## What this task involves
Return exactly the lines below, starting with the one that has "def execEncoderStep (i" and going on through the one that has "with a := a, b".

+++

/-- The actions of a hit (R211, R215): the flag and the pulse, at most once per microsecond. -/
def Node.compareActs (n : Node) (i c : Nat) (t : T64) : Node :=
  let x := (n.enc i).compare c
  let soon := match x.lastAction with | some u => decide (t < u + us 1) | none => false
  if soon then n.setCompare i c { x with overrun := true }
  else
    let up := n.runs Isl.seq
    let n := n.setCompare i c { x with lastAction := some t, flagDue := x.flagDue || (!up && x.flag != 0xFF), overrun := x.overrun || (!up && x.pulse != noStall) }
    let n := if up && x.flag != 0xFF then { n with rcp := { n.rcp with flags := n.rcp.flags ||| (1#64 <<< x.flag) } } else n
    if up ∧ x.pulse ≠ noStall then
      let o := n.resource x.pulse - 16
      (n.setOut o { n.outPin o with pulseUntil := some (t + us x.width) }).engineWrite x.pulse 1 t
    else n

/-- Compare `c` sees the step from `p` to `p'` at `t` (R208, R210). -/
def Node.compareStep (n : Node) (i c : Nat) (p p' : Int) (reversed : Bool) (t : T64) : Node :=
  let x := (n.enc i).compare c
  let down := decide (p' < p)
  if !x.armed ∨ p = p' then n
  else
    let x := if reversed && x.auto && x.catchUp && behindOf x.value p down then { x with value := nearestAhead x.value p x.spacing down, behind := false } else x
    let n := n.setCompare i c x
    let hit := if down then decide (p' ≤ x.value ∧ x.value < p) else decide (p < x.value ∧ x.value ≤ p')
    if hit then
      let n := n.setCompare i c { x with hits := x.hits + 1, last := t, down := down }
      let n := (n.compareActs i c t).captureAll i (2 + c) x.value t
      let y := (n.enc i).compare c
      if y.auto then
        let v := if down then y.value - y.spacing else y.value + y.spacing
        if y.catchUp then
          let (w, k) := aheadOf v p' y.spacing down
          n.setCompare i c { y with value := w, skipped := min (y.skipped + k) (2 ^ 32 - 1), behind := false }
        else n.setCompare i c { y with value := v, behind := behindOf v p' down }
      else n.setCompare i c { y with armed := false, behind := false }
    else n

/-- Both compares see a step. -/
def Node.comparesStep (n : Node) (i : Nat) (p p' : Int) (reversed : Bool) (t : T64) : Node :=
  (n.compareStep i 0 p p' reversed t).compareStep i 1 p p' reversed t

/-! ### Decoding -/

/-- Place of the two levels in the up sequence 00, 10, 11, 01 (R196). -/
def quad (a b : Bool) : Nat := if a then (if b then 2 else 1) else if b then 3 else 0

/-- The step of new levels: some count, or none for an illegal transition (R196, R197). -/
def decodeStep (mode : Nat) (invert pa pb a b : Bool) : Option Int :=
  let d : Option Int :=
    if mode = 0 then
      let k := (quad a b + 4 - quad pa pb) % 4
      if k = 0 then some 0 else if k = 1 then some 1 else if k = 3 then some (-1) else none
    else if !pa && a then (if pb != b then none else some (if b then 1 else -1))
    else some 0
  d.map (fun z => if invert then -z else z)

/-- An illegal transition (R198): the transient fault of cause 6, and standstill for the speed. In RETRYING it is a further one, which the
retry fails for. -/
def Node.illegalStep (n : Node) (i : Nat) : Node :=
  let again := (n.encSet i).st == .retrying
  (n.updEnc i (fun e => { e.rest with illegal := true, illegalCount := min 255 (e.illegalCount + 1), illegalSince := again })).transientFault (n.encStall i) 6

/-- A step of one count at `t` (R201, R204, R208). In sleep only the count goes on (R215). The step that brings the raw counter 2^31 − 1
counts from its base loses the position (R201). -/
def Node.countStep (n : Node) (i : Nat) (d : Int) (t : T64) : Node :=
  let e := n.enc i
  let down := decide (d < 0)
  let raw := e.raw + BitVec.ofNat 32 (ofSigned 32 d)
  let moved := toSigned 32 (raw - e.rawBase).toNat
  let p' := e.base + moved
  let reversed := !e.standstill && e.down != down
  let live := n.runs Isl.motion
  let n := n.setEnc i { (if live then e.edge down t else e.sleepEdge down t) with raw := raw, ext := p' }
  let n := if moved = 2147483647 * d then n.positionLost i 2 else n
  if live then n.comparesStep i e.ext p' reversed t else n

/-- ENCODER_STEP (R195 to R198, R201, R204, R208): accepted levels of A and B at edge instant `t`. -/
def execEncoderStep (i : Nat) (a b : Bool) (t : T64) (s : State) : Host.Outcome State Fault Refusal :=
  s.run fun n =>
    let e := n.enc i
    let set := n.encSet i
    let n := n.setEnc i { e with a := a, b := b }
    if n.encRuns i ∧ set.pf 8 1 ≠ 2 then
      match decodeStep (set.pf 8 1) (set.pf 9 1 == 1) e.a e.b a b with
      | none => n.illegalStep i
      | some d => if d = 0 then n else n.countStep i d t
    else n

+++

## Answer space
def execEncoderStep (i : Nat) (a b : Bool) (t : T64) (s : State) : Host.Outcome State Fault Refusal :=
  s.run fun n =>
    let e := n.enc i
    let set := n.encSet i
    let n := n.setEnc i { e with a := a, b := b }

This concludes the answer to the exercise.